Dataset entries

/-- An access of the shepherd is over: the queue that waits for it goes on, with what was read (R326); a packet is there (R331); the
notice flag that it held back is set, and a request to the directory whose writes have all performed is answered (R301). -/
def shepherdOver (s : State) (n : Nat) (x : Access) : State :=
  let got := match x.kind, x.pieces with
    | .read, p :: _ => some (p.bytes.map (·.getD 0))
    | _, _ => none
  let next := fun (q : Queue) =>
    let q1 := { q with levels := q.levels.map (Level.take n (got.getD [])) }
    if q.blocked = .remote n then { q1 with blocked := .none, got := got } else q1
  let s1 := { s with queues := s.queues.map fun (k, q) => (k, next q) }
  settleWrites ((s1.told.filter fun t => t.1 == n).foldl (fun st t => setMemberFlag st t.2.1 t.2.2.1 (some t.2.2.2)) s1) (· == n)

/-- Accesses of the shepherd are dropped: what waited for them waits no more (R380). -/
def dropAccesses (s : State) (gone : Nat → Access → Bool) : State :=
  let ids := (s.accesses.filter fun (n, a) => a.role == .shepherd && gone n a).map (·.1)
  settleWrites { s with accesses := s.accesses.filter fun (n, _) => !ids.contains n
                        remotes := s.remotes.filter fun (_, r) => !ids.contains r.access } ids.contains

/-- An access is over: what waited for it may go on, an engine with its command, and the end of a launch that waits for its
writes (R46, R205, R252). -/
def accessOver (s : State) (n : Nat) (x : Access) : State :=
  let s1 := match x.role with
    | .engine => if (s.core x.g).launch = x.launch then engineGoes s x.g (x.slot - 5) else s
    | .shepherd => shepherdOver s n x
    | _ => s
  let s2 := wake s1 x.g
  match x.launch with
  | none => s2
  | some l =>
    match s2.launch? l with
    | some y => if y.state = .ended then s2.dueOnce s2.now keyRetire (.launchRetirement l) else s2
    | none => s2

/-- LANDING_BUFFER_ARRIVAL (R49, R270): the data waits for its named cycle, or goes to the engine that asked for it; what waited for
it may go on. -/
def execLandingBufferArrival (a : Nat) (s : State) : Res :=
  match s.accesses.find a with
  | none => .next s
  | some x =>
    let t := ((s.core x.g).reqs.find? (·.id == a)).map (·.target)
    let s1 := { s with accesses := s.accesses.put a { x with done := true } }
    match t with
    | none =>
      let s2 := { s1 with accesses := s1.accesses.del a }
      .next (accessOver (if x.role == .engine then takeLine s2 x else s2) a x)
    | some t => .next (accessOver (giveData s1 x.g a (assemble x.size x.pieces) (poisonRows t x.pieces) (poisonLine x.pieces)) a x)

/-- WRITE_ACKNOWLEDGE (R252): the write is no longer outstanding at the source interface. -/
def execWriteAcknowledge (a : Nat) (s : State) : Res :=
  match s.accesses.find a with
  | none => .next s
  | some x => .next (accessOver { s with accesses := s.accesses.del a } a x)

/-- SOURCE_INTERFACE_RELEASE (R253): a waiting access leaves once its conditions hold. -/
def execSourceInterfaceRelease (a : Nat) (s : State) : Res := .next (tryLeave s a)

/-- The groups that an access touches (R277). -/
def accessGroups (s : State) (x : Access) : List Nat :=
  (x.pieces.filterMap fun p => if pathOf x.g p.pa == .hbm then groupOf s p.pa else none).eraseDups

/-- What an access at a group under sentinel refresh waits besides (`k` is its place among the open values), when the refresh meets its slot (R283). -/
def refreshWait (s : State) (k pa : Nat) : Nat :=
  match groupOf s pa with
  | some g =>
    match s.takeover.find g with
    | some none => Config.refreshWait k
    | some (some t) => if s.now < t then Config.refreshWait k else 0
    | none => 0
  | none => 0

/-- The pieces of an HBM request are due at their groups (R277). -/
def sendHbm (n : Nat) (x : Access) : List (Nat × Piece) → State → State
  | [], s => s
  | (i, p) :: rest, s =>
    let s1 :=
      if pathOf x.g p.pa == .hbm && !p.done then
        let t := firstOf s x p + refreshWait s (placeOf s x) p.pa
        drawOf ((putDue s n i t).due t (pieceKey x) (performStep x n i)) x
      else s
    sendHbm n x rest s1

/-- HBM_REQUEST_SEND (R277): the request goes whole at its position when every group it touches has the core's slot
free; otherwise it waits for the next rotation. One that would perform too early behind an earlier access of its class waits for
that one to be acknowledged or answered (R249). -/
def execHbmRequestSend (a : Nat) (s : State) : Res :=
  match s.accesses.find a with
  | none => .next s
  | some x =>
    if !x.left || x.sent ≠ 0 then .next s
    else
    let gs := accessGroups s x
    let keys := gs.map fun k => x.g * 24 + k
    if keys.any fun k => Table.get 0 s.calendar k == s.now + 1 then .next (s.due (s.now + 64) (keyHbm x) (.hbmRequestSend a))
    else if x.role == .slot && !inOrder s x then .next (keepBack s a x)
    else
      let cal := keys.foldl (fun t k => Table.put t k (s.now + 1)) s.calendar
      let y := { x with sent := s.now }
      .next (wakeClass (sendHbm a y (numbered y.pieces) { s with calendar := cal, accesses := s.accesses.put a y }) x)

/-- BLOCK_REENCRYPTION_COMPLETE (R285): the block's lines stand under the new counters, and accesses to it go on. -/
def execBlockReencryptionComplete (blk : Nat) (s : State) : Res :=
  .next { s with reencrypt := s.reencrypt.del blk }

end Sys2Proof.Machine
end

__TASK__: Your response should contain each line of the entries above that holds the string "none".

__EXERCISE RESPONSE__:
    | _, _ => none
    if q.blocked = .remote n then { q1 with blocked := .none, got := got } else q1
  | none => s2
    | none => s2
  | none => .next s
    | none =>
  | none => .next s
  (x.pieces.filterMap fun p => if pathOf x.g p.pa == .hbm then groupOf s p.pa else none).eraseDups
    | some none => Config.refreshWait k
    | none => 0
  | none => 0
  | none => .next s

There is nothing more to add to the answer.